Marga Pardosi itu sebenarnya marga Siagian. Tapi menurut hikayat, Raja Mardongan yang menjadi leluhur Pardosi, berselisih dengan saudaranya di kampung asal sekitar Balige. Karena sakit hati, Raja Mardongan pergi merantau ke timur, ke Habinsaran, lalu membuka "kerajaan" atau kampung baru di situ.

Sebagai ekspresi sakit hatinya, Raja Mardongan menanggalkan marga Siagian dan mengenakan marga baru Pardosi. (Sekarang disebut Siagian-Pardosi).
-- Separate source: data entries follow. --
@[simp] theorem execLedgerDieError_follows {s0 s : State} {a0} (h : s0.Follows s) :
    s0.FollowsR (execLedgerDieError a0 s) := by
  simp (maxDischargeDepth := 30) [execLedgerDieError, h]

@[simp] theorem State.deny_follows {s0 s : State} {a0} (h : s0.Follows s) :
    s0.Follows (State.deny s a0) := by
  unfold State.deny
  repeat' first
    | with_reducible first | assumption | apply State.modLPart_follows | apply State.FollowsR.go | apply State.Follows.ite | apply State.Follows.foldl | intro _
    | dsimp only
    | split
    | refine State.FollowsO.of ?_ (by assumption)
    | refine State.FollowsL.of ?_ (by assumption)
    | refine State.Follows.of2 ?_ (by assumption)
    | with_reducible first | refine State.Follows.make ?_ rfl rfl rfl rfl

@[simp] theorem State.complete8_follows {s0 s : State} {a0 a1 a2 a3} (h : s0.Follows s) :
    s0.Follows (State.complete8 s a0 a1 a2 a3) := by
  simp [State.complete8, h]

@[simp] theorem State.filterAdd_follows {s0 s : State} {a0} (h : s0.Follows s) :
    s0.Follows (State.filterAdd s a0) := by
  simp [State.filterAdd, h]

@[simp] theorem State.add8_follows {s0 s : State} {a0} (h : s0.Follows s) :
    s0.Follows (State.add8 s a0) := by
  unfold State.add8
  repeat' first
    | with_reducible first | assumption | apply State.tallyAdd_follows | apply State.setSettle_follows | apply State.wakeTally_follows | apply State.sendTo_follows | apply State.filterAdd_follows | apply State.FollowsR.go | apply State.Follows.ite | apply State.Follows.foldl | apply State.FollowsO.none | apply State.FollowsO.some | apply State.FollowsO.ite | apply State.FollowsO.getD | intro _
    | dsimp only
    | split
    | refine State.FollowsO.of ?_ (by assumption)
    | refine State.FollowsL.of ?_ (by assumption)
    | refine State.Follows.of2 ?_ (by assumption)
    | with_reducible first | refine State.Follows.make ?_ rfl rfl rfl rfl

@[simp] theorem State.wait8_follows {s0 s : State} {a0} (h : s0.Follows s) :
    s0.Follows (State.wait8 s a0) := by
  simp (maxDischargeDepth := 30) [State.wait8, h]

@[simp] theorem State.apply8_follows {s0 s : State} {a0} (h : s0.Follows s) :
    s0.Follows (State.apply8 s a0) := by
  unfold State.apply8; (repeat' split) <;> simp (maxDischargeDepth := 30) +contextual [h]

@[simp] theorem State.class8_follows {s0 s : State} {a0} (h : s0.Follows s) :
    s0.Follows (State.class8 s a0) := by
  unfold State.class8
  repeat' first
    | with_reducible first | assumption | apply State.apply8_follows | apply State.FollowsR.go | apply State.Follows.ite | apply State.Follows.foldl | intro _
    | dsimp only
    | split
    | refine State.FollowsO.of ?_ (by assumption)
    | refine State.FollowsL.of ?_ (by assumption)
    | refine State.Follows.of2 ?_ (by assumption)
    | with_reducible first | refine State.Follows.make ?_ rfl rfl rfl rfl

@[simp] theorem execTallyAdd_follows {s0 s : State} {a0} (h : s0.Follows s) :
    s0.FollowsR (execTallyAdd a0 s) := by
  unfold execTallyAdd
  repeat' first
    | with_reducible first | assumption | apply State.class8_follows | apply State.FollowsR.go | apply State.Follows.ite

@[simp] theorem execTallyRead_follows {s0 s : State} {a0} (h : s0.Follows s) :
    s0.FollowsR (execTallyRead a0 s) := by
  unfold execTallyRead
  repeat' first
    | with_reducible first | assumption | apply State.class8_follows | apply State.FollowsR.go | apply State.Follows.ite

@[simp] theorem execTallyWait_follows {s0 s : State} {a0} (h : s0.Follows s) :
    s0.FollowsR (execTallyWait a0 s) := by
  unfold execTallyWait
  repeat' first
    | with_reducible first | assumption | apply State.class8_follows | apply State.FollowsR.go | apply State.Follows.ite

@[simp] theorem execTallyWaitHoldExpire_follows {s0 s : State} {a0 a1} (h : s0.Follows s) :
    s0.FollowsR (execTallyWaitHoldExpire a0 a1 s) := by
  unfold execTallyWaitHoldExpire; (repeat' split) <;> simp (maxDischargeDepth := 30) +contextual [h]

@[simp] theorem State.tallyOp_follows {s0 s : State} {a0 a1 a2} (h : s0.Follows s) :
    s0.FollowsO (State.tallyOp s a0 a1 a2) := by
  unfold State.tallyOp
  repeat' first
    | with_reducible first | assumption | apply State.dirty_follows | apply State.tallySet_follows | apply State.tallyAdd_follows | apply State.FollowsR.go | apply State.Follows.ite | apply State.Follows.foldl | apply State.FollowsO.none | apply State.FollowsO.some | apply State.FollowsO.ite | apply State.FollowsO.getD | intro _
    | dsimp only
    | split

@[simp] theorem State.uTally_follows {s0 s : State} {a0 a1} (h : s0.Follows s) :
    s0.Follows (State.uTally s a0 a1) := by
  unfold State.uTally
  repeat' first
    | with_reducible first | assumption | apply State.endShort_follows | apply State.tallyOp_follows | apply State.tallyFault_follows | apply State.modCtx_follows | apply State.wakeTally_follows | apply State.FollowsR.go | apply State.Follows.ite | apply State.Follows.foldl | apply State.FollowsO.none | apply State.FollowsO.some | apply State.FollowsO.ite | apply State.FollowsO.getD | intro _
    | dsimp only
    | split
    | refine State.FollowsO.of ?_ (by assumption)

@[simp] theorem execUciTally_follows {s0 s : State} {a0} (h : s0.Follows s) :
    s0.FollowsR (execUciTally a0 s) := by
  simp (maxDischargeDepth := 30) +contextual [execUciTally, h]

@[simp] theorem State.issueQueue_follows {s0 s : State} {a0 a1} (h : s0.Follows s) :
    s0.Follows (State.issueQueue s a0 a1) := by
  simp (maxDischargeDepth := 30) +contextual [State.issueQueue, h]

@[simp] theorem execUciQpush_follows {s0 s : State} {a0} (h : s0.Follows s) :
    s0.FollowsR (execUciQpush a0 s) := by
  simp (maxDischargeDepth := 30) +contextual [execUciQpush, h]
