@[simp] theorem State.scrubEngines_follows {s0 s : State} {a0 a1 a2} (h : s0.Follows s) :
    s0.Follows (State.scrubEngines s a0 a1 a2) := by
  unfold State.scrubEngines
  repeat' first
    | with_reducible first | assumption | apply State.abort_follows | apply State.modEng_follows | apply State.tryScrub_follows | apply State.putRun_follows | apply State.FollowsR.go | apply State.Follows.ite | apply State.Follows.foldl | apply State.FollowsL.ok | apply State.FollowsL.hold | apply State.FollowsL.fault | apply State.FollowsL.ite | apply State.FollowsL.bind | intro _

@[simp] theorem State.scrubPart_follows {s0 s : State} {a0} (h : s0.Follows s) :
    s0.Follows (State.scrubPart s a0) := by
  unfold State.scrubPart
  exact State.modLPart_follows (h.memUpd rfl rfl rfl fun k => ⟨k.1, k.2.1, k.2.2.1, Mem.wf_filter _ k.2.2.2⟩)

@[simp] theorem State.issueScrub_follows {s0 s : State} {a0 a1} (h : s0.Follows s) :
    s0.Follows (State.issueScrub s a0 a1) := by
  unfold State.issueScrub
  repeat' first
    | with_reducible first | assumption | apply State.waitJ_follows | apply State.abort_follows | apply State.scrubEngines_follows | apply State.succeed_follows | apply State.scrubPart_follows | apply State.FollowsR.go | apply State.Follows.ite | apply State.Follows.foldl | apply State.FollowsL.ok | apply State.FollowsL.hold | apply State.FollowsL.fault | apply State.FollowsL.ite | apply State.FollowsL.bind | intro _
    | dsimp only
    | split
    | refine State.FollowsO.of ?_ (by assumption)
    | refine State.FollowsL.of ?_ (by assumption)
    | refine State.Follows.of2 ?_ (by assumption)
    | with_reducible first | refine State.Follows.make ?_ rfl rfl rfl rfl

@[simp] theorem execUciScrub_follows {s0 s : State} {a0} (h : s0.Follows s) :
    s0.FollowsR (execUciScrub a0 s) := by
  unfold execUciScrub
  repeat' first
    | with_reducible first | assumption | apply State.uci_follows | apply State.issueScrub_follows | apply State.FollowsR.go | apply State.Follows.ite | apply State.Follows.foldl | apply State.FollowsL.ok | apply State.FollowsL.hold | apply State.FollowsL.fault | apply State.FollowsL.ite | apply State.FollowsL.bind | intro _

@[simp] theorem State.withdrawLoans_follows {s0 s : State} (h : s0.Follows s) :
    s0.Follows (State.withdrawLoans s) := by
  exact State.Follows.foldl h fun _ _ hu => State.Follows.ite (State.modDie_follows hu) hu

@[simp] theorem State.uLend_follows {s0 s : State} {a0 a1} (h : s0.Follows s) :
    s0.Follows (State.uLend s a0 a1) := by
  simp (maxDischargeDepth := 30) [State.uLend, h]
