@[simp] theorem execNoticeReceive_follows {s0 s : State} {a0} (h : s0.Follows s) :
    s0.FollowsR (execNoticeReceive a0 s) := by
  simp (maxDischargeDepth := 30) [execNoticeReceive, h]

@[simp] theorem State.wakeFor_follows {s0 s : State} {a0 a1} (h : s0.Follows s) :
    s0.Follows (State.wakeFor s a0 a1) := by
  unfold State.wakeFor
  exact .ite (State.modDie_follows (State.setPwr_follows h)) (State.setPwr_follows h)

@[simp] theorem State.putLent_follows {s0 s : State} (h : s0.Follows s) :
    s0.Follows (State.putLent s) := by
  simp [State.putLent, h]

@[simp] theorem State.stepDown_follows {s0 s : State} (h : s0.Follows s) :
    s0.Follows (State.stepDown s) := by
  unfold State.stepDown
  repeat' first
    | with_reducible first | assumption | apply State.freeVal_follows | apply State.modDie_follows | apply State.FollowsR.go | apply State.Follows.ite | apply State.Follows.foldl | apply State.FollowsL.ok | apply State.FollowsL.hold | apply State.FollowsL.fault | apply State.FollowsL.ite | apply State.FollowsL.bind | intro _
    | dsimp only
    | split

@[simp] theorem State.cover_follows {s0 s : State} {a0} (h : s0.Follows s) :
    s0.Follows (State.cover s a0) := by
  induction a0 generalizing s with
  | zero => exact h
  | succ n ih =>
    unfold State.cover
    split
    · exact h
    · exact ih (State.stepDown_follows h)

@[simp] theorem State.repool_follows {s0 s : State} (h : s0.Follows s) :
    s0.Follows (State.repool s) := by
  simp [State.repool, h]

@[simp] theorem execLendStart_follows {s0 s : State} {a0} (h : s0.Follows s) :
    s0.FollowsR (execLendStart a0 s) := by
  unfold execLendStart
  repeat' first
    | with_reducible first | assumption | apply State.putLent_follows | apply State.modEng_follows | apply State.FollowsR.go | apply State.Follows.ite | apply State.Follows.foldl | apply State.FollowsL.ok | apply State.FollowsL.hold | apply State.FollowsL.fault | apply State.FollowsL.ite | apply State.FollowsL.bind | intro _
    | dsimp only
    | split

@[simp] theorem execLendReturn_follows {s0 s : State} {a0} (h : s0.Follows s) :
    s0.FollowsR (execLendReturn a0 s) := by
  simp (maxDischargeDepth := 30) [execLendReturn, h]

@[simp] theorem State.lendRound_follows {s0 s : State} (h : s0.Follows s) :
    s0.Follows (State.lendRound s) := by
  exact State.Follows.foldl h fun _ _ hu => State.Follows.ite (State.modDie_follows hu) hu

@[simp] theorem State.withdrawClass_follows {s0 s : State} {a0} (h : s0.Follows s) :
    s0.Follows (State.withdrawClass s a0) := by
  unfold State.withdrawClass
  repeat' first
    | with_reducible first | assumption | apply State.setPwr_follows | apply State.modDie_follows | apply State.FollowsR.go | apply State.Follows.ite | apply State.Follows.foldl | apply State.FollowsL.ok | apply State.FollowsL.hold | apply State.FollowsL.fault | apply State.FollowsL.ite | apply State.FollowsL.bind | intro _

@[simp] theorem State.raiseHold_follows {s0 s : State} {a0 a1 a2} (h : s0.Follows s) :
    s0.Follows (State.raiseHold s a0 a1 a2) := by
  induction a2 generalizing s with
  | zero => exact h
  | succ n ih =>
    unfold State.raiseHold
    split
    · exact h
    · exact ih (State.setPwr_follows h)

@[simp] theorem State.shed_follows {s0 s : State} {a0 a1} (h : s0.Follows s) :
    s0.Follows (State.shed s a0 a1) := by
  unfold State.shed
  repeat' first
    | with_reducible first | assumption | apply State.withdrawClass_follows | apply State.raiseHold_follows | apply State.FollowsR.go | apply State.Follows.ite | apply State.Follows.foldl | apply State.FollowsL.ok | apply State.FollowsL.hold | apply State.FollowsL.fault | apply State.FollowsL.ite | apply State.FollowsL.bind | intro _

@[simp] theorem State.release_follows {s0 s : State} (h : s0.Follows s) :
    s0.Follows (State.release s) := by
  simp (maxDischargeDepth := 30) [State.release, h]

@[simp] theorem State.sample_follows {s0 s : State} {a0} (h : s0.Follows s) :
    s0.Follows (State.sample s a0) := by
  simp [State.sample, h]

@[simp] theorem execGovernorInterval_follows {s0 s : State} {a0} (h : s0.Follows s) :
    s0.FollowsR (execGovernorInterval a0 s) := by
  simp (maxDischargeDepth := 30) [execGovernorInterval, h]

@[simp] theorem execWakeTokenGrant_follows {s0 s : State} (h : s0.Follows s) :
    s0.FollowsR (execWakeTokenGrant s) := by
  unfold execWakeTokenGrant
  repeat' first
    | with_reducible first | assumption | apply State.shed_follows | apply State.setPwr_follows | apply State.modDie_follows | apply State.wakeFor_follows | apply State.FollowsR.go | apply State.Follows.ite | apply State.Follows.foldl | apply State.FollowsL.ok | apply State.FollowsL.hold | apply State.FollowsL.fault | apply State.FollowsL.ite | apply State.FollowsL.bind | intro _
    | dsimp only
    | split

@[simp] theorem State.wPwrLimit_follows {s0 s : State} {a0} (h : s0.Follows s) :
    s0.FollowsO (State.wPwrLimit s a0) := by
  simp (maxDischargeDepth := 30) [State.wPwrLimit, h]

@[simp] theorem execPwrLimitWrite_follows {s0 s : State} {a0 a1} (h : s0.Follows s) :
    s0.FollowsR (execPwrLimitWrite a0 a1 s) := by
  unfold execPwrLimitWrite
  repeat' first
    | with_reducible first | assumption | apply State.ownerWrite_follows | apply State.wPwrLimit_follows | apply State.FollowsR.go | apply State.Follows.ite | apply State.Follows.foldl | apply State.FollowsL.ok | apply State.FollowsL.hold | apply State.FollowsL.fault | apply State.FollowsL.ite | apply State.FollowsL.bind | apply State.FollowsO.none | apply State.FollowsO.some | apply State.FollowsO.ite | apply State.FollowsO.getD | intro _

@[simp] theorem State.wPwrPeak_follows {s0 s : State} {a0} (h : s0.Follows s) :
    s0.FollowsO (State.wPwrPeak s a0) := by
  simp (maxDischargeDepth := 30) [State.wPwrPeak, h]

@[simp] theorem execPwrPeakClear_follows {s0 s : State} {a0 a1} (h : s0.Follows s) :
    s0.FollowsR (execPwrPeakClear a0 a1 s) := by
  unfold execPwrPeakClear
  repeat' first
    | with_reducible first | assumption | apply State.ownerWrite_follows | apply State.wPwrPeak_follows | apply State.FollowsR.go | apply State.Follows.ite | apply State.Follows.foldl | apply State.FollowsL.ok | apply State.FollowsL.hold | apply State.FollowsL.fault | apply State.FollowsL.ite | apply State.FollowsL.bind | apply State.FollowsO.none | apply State.FollowsO.some | apply State.FollowsO.ite | apply State.FollowsO.getD | intro _
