-- ==== Sys2Proof/Laws/PerInstr.lean ====
section
/-! SUPPORT. One lemma per command: no command is both an agent's own step and an owner's register write (R4, R10). -/

namespace Sys2Proof.Laws.Party

open Sys2Proof.Safety

/-- A command is a step at a place of the pod, or a register write of a session's, or neither; never both. -/
def Statement (c : Instr) : Prop := placeOf c = none ∨ writerOf c = none
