theorem State.keepsBooks_spread (s : State) (h : Payload) (path : List Byte) : State.KeepsBooks b s (s.spread h path) := by
  unfold State.spread
  dsimp only
  generalize hfar : s.setDisc _ = t
  have ht : State.KeepsBooks b s t := hfar ▸ s.keepsBooks_setDisc _
  refine .ite (fun _ => ht) fun _ => (ht.trans ?_).trans (State.keepsBooks_setDisc _ _)
  exact (State.probes_foldl (n := 0) (fun p : Nat => path ++ [BitVec.ofNat 8 p]) _ _).keepsBooks

theorem State.keepsBooks_setGen (s : State) (id g : W16) : State.KeepsBooks b s (s.setGen id g) := .of_eq rfl rfl rfl rfl

/-- An examination keeps the books; one that is forced clears no quarantine. -/
theorem State.keepsBooks_examine (s : State) (id : W16) {force : Bool} (hf : b = true → force = true) :
    State.KeepsBooks b s (s.examine id force) := by
  unfold State.examine
  split
  · exact .rfl
  next k _ =>
    refine (State.KeepsBooks.trans ?_ (State.keepsBooks_setGen _ _ _)).trans (State.sends_stream _ _).keepsBooks
    have hreport : State.KeepsBooks b s (if s.planBad k.hello || idBad k.hello then s.report1 id 0xFF else s) :=
      .ite (fun _ => s.keepsBooks_report1 id 0xFF) fun _ => .rfl
    refine .ite (fun _ => hreport.trans (State.keepsBooks_quarantine _ _)) fun hgood => hreport.trans ?_
    refine State.keepsBooks_modKnown _ id (f := fun k => { k with quar := (helloState _).getLsbD 2 }) (fun _ => rfl)
      (fun _ => rfl) fun _ hb _ => ?_
    exact absurd (by rw [hf hb]; rfl) hgood

end

end Sys2Proof.Machine
end

section
/-! PROOFS (01, 13). The comparison that ends a pass, and the statement of discovery's events. -/

namespace Sys2Proof.Machine

/-! ## The comparison (R40, R42) -/

section
variable {b : Bool} {s t : State}

theorem State.passStart_fepoch (s : State) : s.passStart.dealers.fepoch =
    if s.fab.disc.cold then newestEpoch s.hellos + 1 else s.dealers.fepoch := by
  unfold State.passStart
  dsimp only
  split_ifs
  · rfl
  · exact (State.KeepsBooks.foldl (b := false) (fun s c => s.keepsBooks_cutWhere (s.linkHit c)) _ s).fepoch

/-- The start of the comparison keeps the books; on a cold start it sets the fabric epoch. -/
theorem State.keepsBooks_passStart (s : State) : State.KeepsBooks b
    { s with dealers := { s.dealers with fepoch := s.passStart.dealers.fepoch } } s.passStart := by
  have hcuts := State.KeepsBooks.foldl (b := b) (fun s c => s.keepsBooks_cutWhere (s.linkHit c)) s.fab.disc.cuts s
  unfold State.passStart
  dsimp only
  split_ifs
  · exact ⟨hcuts.plan, rfl, hcuts.links, hcuts.known⟩
  · exact ⟨hcuts.plan, rfl, hcuts.links, hcuts.known⟩

theorem State.keepsBooks_darkLinks (s : State) : State.KeepsBooks b s s.darkLinks := by
  unfold State.darkLinks
  split
  · exact .rfl
  · exact (State.KeepsBooks.foldl (fun s l => s.keepsBooks_enterLink l) _ s).trans (State.keepsBooks_cutWhere _ _)

/-- The links that the plan does not name, and those over their reach, with their reports and their cuts. -/
def State.wrongCut (s : State) : State :=
  (((s.fab.links.filter (fun l => !s.planned l)) ++ s.fab.links.filter s.overReach).foldl
    (fun s l => (s.report1 l.a (BitVec.ofNat 8 l.ap)).report1 l.b (BitVec.ofNat 8 l.bp)) s).cutWhere
      (fun l => (s.fab.links.filter (fun l => !s.planned l)).contains l || (s.fab.links.filter s.overReach).contains l)

/-- Marks the links of a list as over their reach. -/
def State.markReach (s : State) (far : List LinkRec) : State :=
  { s with fab := { s.fab with links := s.fab.links.map (fun (l : LinkRec) =>
      if far.any (fun x => decide (x.a = l.a) && decide (x.ap = l.ap)) then { l with reach := true } else l) } }

theorem State.cutWrong_eq (s : State) : s.cutWrong = s.wrongCut.markReach (s.fab.links.filter s.overReach) := rfl

theorem State.keepsBooks_markReach (s : State) (far : List LinkRec) : State.KeepsBooks b s (s.markReach far) where
  plan := rfl
  fepoch := rfl
  links := fun l hl => by
    refine ⟨_, List.mem_map_of_mem hl, ?_⟩
    split_ifs
    · exact ⟨⟨rfl, rfl, rfl, rfl⟩, id⟩
    · exact ⟨⟨rfl, rfl, rfl, rfl⟩, id⟩
  known := fun i k h => ⟨k, h, rfl, fun _ h => h⟩

theorem State.keepsBooks_report2 (s : State) (l : LinkRec) :
    State.KeepsBooks b s ((s.report1 l.a (BitVec.ofNat 8 l.ap)).report1 l.b (BitVec.ofNat 8 l.bp)) := .of_eq rfl rfl rfl rfl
Di Habinsaran, Raja Mardongan menikah dengan Boru Doloksaribu dan beranakkan Raja Urang (Menurut satu versi cerita, sebenarnya Raja Mardongan tidak menikahi Boru Doloksaribu, tapi merawatnya sampai melahirkan setelah diselamatkan dari percobaan bunuh diri dalam keadaan hamil).

Kemudian menikah juga dengan Boru Naiborhu dan beranakkan Raja Hujurbatu, Raja Pamahar, Raja Ledung, dan Raja Manorsa. 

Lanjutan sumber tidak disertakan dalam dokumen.